Achebe objects to how Conrad's Heart of Darkness perpetuates and ignorant and false view of Africa and African people being less humane and developed than the western world. According to Achebe’s article, Heart of Darkness portray Africa as an uninhabitable jungle and the people who live there as more animalistic than human. Achebe says Africa is used as a “setting and backdrop which eliminates the African as human factor... devoid of all recognizable humanity” (9). Achebe continues to argue that, “a novel which celebrates this dehumanization, which depersonalizes a portion of the human race” cannot be called a great work of art (9).
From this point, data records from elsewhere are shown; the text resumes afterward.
/-! ### advance -/

@[simp] theorem advance_pending (s : State) (t : Nat) : (s.advance t).pending = s.pending := rfl
@[simp] theorem advance_now (s : State) (t : Nat) : (s.advance t).now = max s.now t := rfl
@[simp] theorem advance_inReset (s : State) (t : Nat) : (s.advance t).inReset = s.inReset := rfl
@[simp] theorem advance_station (s : State) (t : Nat) : (s.advance t).station = s.station := rfl
@[simp] theorem advance_link (s : State) (t : Nat) : (s.advance t).link = s.link := rfl
@[simp] theorem advance_table (s : State) (t : Nat) : (s.advance t).table = s.table := rfl
@[simp] theorem advance_share (s : State) (t : Nat) : (s.advance t).share = s.share := rfl
@[simp] theorem advance_gov (s : State) (t : Nat) : (s.advance t).gov = s.gov := rfl
@[simp] theorem advance_plan (s : State) (t : Nat) : (s.advance t).plan = s.plan := rfl
@[simp] theorem advance_claim (s : State) (t : Nat) : (s.advance t).claim = s.claim := rfl
@[simp] theorem advance_order (s : State) (t : Nat) : (s.advance t).order = s.order := rfl
@[simp] theorem advance_machine (s : State) (t : Nat) : (s.advance t).machine = s.machine := rfl
@[simp] theorem advance_console (s : State) (t : Nat) : (s.advance t).console = s.console := rfl

/-! ### setActive -/

@[simp] theorem setActive_pending (s : State) (o : Option OrderRecord) : (s.setActive o).pending = s.pending := rfl
@[simp] theorem setActive_now (s : State) (o : Option OrderRecord) : (s.setActive o).now = s.now := rfl
@[simp] theorem setActive_inReset (s : State) (o : Option OrderRecord) : (s.setActive o).inReset = s.inReset := rfl
@[simp] theorem setActive_station (s : State) (o : Option OrderRecord) : (s.setActive o).station = s.station := rfl
@[simp] theorem setActive_link (s : State) (o : Option OrderRecord) : (s.setActive o).link = s.link := rfl
@[simp] theorem setActive_table (s : State) (o : Option OrderRecord) : (s.setActive o).table = s.table := rfl
@[simp] theorem setActive_share (s : State) (o : Option OrderRecord) : (s.setActive o).share = s.share := rfl
@[simp] theorem setActive_gov (s : State) (o : Option OrderRecord) : (s.setActive o).gov = s.gov := rfl
@[simp] theorem setActive_plan (s : State) (o : Option OrderRecord) : (s.setActive o).plan = s.plan := rfl
@[simp] theorem setActive_claim (s : State) (o : Option OrderRecord) : (s.setActive o).claim = s.claim := rfl
@[simp] theorem setActive_order (s : State) (o : Option OrderRecord) : (s.setActive o).order = { s.order with active := o } := rfl
@[simp] theorem setActive_machine (s : State) (o : Option OrderRecord) : (s.setActive o).machine = s.machine := rfl
@[simp] theorem setActive_console (s : State) (o : Option OrderRecord) : (s.setActive o).console = s.console := rfl

/-! ### setRaise -/

@[simp] theorem setRaise_pending (s : State) (r : Raise) : (s.setRaise r).pending = s.pending := rfl
@[simp] theorem setRaise_now (s : State) (r : Raise) : (s.setRaise r).now = s.now := rfl
@[simp] theorem setRaise_inReset (s : State) (r : Raise) : (s.setRaise r).inReset = s.inReset := rfl
@[simp] theorem setRaise_station (s : State) (r : Raise) : (s.setRaise r).station = s.station := rfl
@[simp] theorem setRaise_link (s : State) (r : Raise) : (s.setRaise r).link = s.link := rfl
@[simp] theorem setRaise_table (s : State) (r : Raise) : (s.setRaise r).table = s.table := rfl
@[simp] theorem setRaise_share (s : State) (r : Raise) : (s.setRaise r).share = { s.share with raise := r } := rfl
@[simp] theorem setRaise_gov (s : State) (r : Raise) : (s.setRaise r).gov = s.gov := rfl
@[simp] theorem setRaise_plan (s : State) (r : Raise) : (s.setRaise r).plan = s.plan := rfl
@[simp] theorem setRaise_claim (s : State) (r : Raise) : (s.setRaise r).claim = s.claim := rfl
@[simp] theorem setRaise_order (s : State) (r : Raise) : (s.setRaise r).order = s.order := rfl
@[simp] theorem setRaise_machine (s : State) (r : Raise) : (s.setRaise r).machine = s.machine := rfl
@[simp] theorem setRaise_console (s : State) (r : Raise) : (s.setRaise r).console = s.console := rfl

/-! ### setLowering -/

@[simp] theorem setLowering_pending (s : State) (l : Option Lowering) : (s.setLowering l).pending = s.pending := rfl
@[simp] theorem setLowering_now (s : State) (l : Option Lowering) : (s.setLowering l).now = s.now := rfl
@[simp] theorem setLowering_inReset (s : State) (l : Option Lowering) : (s.setLowering l).inReset = s.inReset := rfl
@[simp] theorem setLowering_station (s : State) (l : Option Lowering) : (s.setLowering l).station = s.station := rfl
@[simp] theorem setLowering_link (s : State) (l : Option Lowering) : (s.setLowering l).link = s.link := rfl
@[simp] theorem setLowering_table (s : State) (l : Option Lowering) : (s.setLowering l).table = s.table := rfl
@[simp] theorem setLowering_share (s : State) (l : Option Lowering) : (s.setLowering l).share = { s.share with lowering := l } := rfl
@[simp] theorem setLowering_gov (s : State) (l : Option Lowering) : (s.setLowering l).gov = s.gov := rfl
@[simp] theorem setLowering_plan (s : State) (l : Option Lowering) : (s.setLowering l).plan = s.plan := rfl
@[simp] theorem setLowering_claim (s : State) (l : Option Lowering) : (s.setLowering l).claim = s.claim := rfl
@[simp] theorem setLowering_order (s : State) (l : Option Lowering) : (s.setLowering l).order = s.order := rfl
@[simp] theorem setLowering_machine (s : State) (l : Option Lowering) : (s.setLowering l).machine = s.machine := rfl
@[simp] theorem setLowering_console (s : State) (l : Option Lowering) : (s.setLowering l).console = s.console := rfl

/-! ### setStation -/

@[simp] theorem setStation_pending (s : State) (st : StationState) : (s.setStation st).pending = s.pending := rfl
@[simp] theorem setStation_now (s : State) (st : StationState) : (s.setStation st).now = s.now := rfl
@[simp] theorem setStation_inReset (s : State) (st : StationState) : (s.setStation st).inReset = s.inReset := rfl
@[simp] theorem setStation_station (s : State) (st : StationState) : (s.setStation st).station = { s.station with state := st } := rfl
@[simp] theorem setStation_link (s : State) (st : StationState) : (s.setStation st).link = s.link := rfl
@[simp] theorem setStation_table (s : State) (st : StationState) : (s.setStation st).table = s.table := rfl
@[simp] theorem setStation_share (s : State) (st : StationState) : (s.setStation st).share = s.share := rfl
@[simp] theorem setStation_gov (s : State) (st : StationState) : (s.setStation st).gov = s.gov := rfl
@[simp] theorem setStation_plan (s : State) (st : StationState) : (s.setStation st).plan = s.plan := rfl
@[simp] theorem setStation_claim (s : State) (st : StationState) : (s.setStation st).claim = s.claim := rfl
@[simp] theorem setStation_order (s : State) (st : StationState) : (s.setStation st).order = s.order := rfl
@[simp] theorem setStation_machine (s : State) (st : StationState) : (s.setStation st).machine = s.machine := rfl
@[simp] theorem setStation_console (s : State) (st : StationState) : (s.setStation st).console = s.console := rfl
A large part of Achebe's objection is that not only does Conrad's book contain racism, its wide acceptance is makes it one of the works that have fueled people to consider such dehumanization as something that is normal.
Heart of Darkness relates to Apocalypse Now is multiple ways. Both Heart of Darkness and Apocalypse Now are concerned with ‘the other’ and foreign land. In Heart of Darkness, the other is the African people, and in Apocalypse Now it is the people of Cambodia. Both of these works portray the non-western world as something frighteningly mysterious. An element present as a result of this mystery is the fear that the white man has about how his own humanity could be reflected or represented by the savage other. Achebe states that what “frightens and at the same time fascinates Conrad” is the the idea that the humanity of the other barely-humans is like that of their own, “Ugly” (8). In Apocalypse Now, Kurtz is an example that a person who is supposed to bring civilization to these perceived jungle people could instead ‘sink’ to their level. This could be considered a confirmation of the fear that Conrad, according to Achebe, admits to. This fear is not simply just fear of the unknown, but fearing getting too comfortable or recognizing the alleged savagery in oneself.
I think that when Achebe talks about what frightens and fascinates him simultaneously is that the ugliness of the "others" is similar to ours is the exact reason that they portray them the way that they do in Apocalypse Now. They are afraid that if they let themselves get any closer that they will realize that they are not as developed as they would like to believe that they are. The more that they interact with the "savages" the more that they will become like them. For this reason they need to be the "white man" hero type because if they do not rub off onto the "lesser", then they might rub onto them.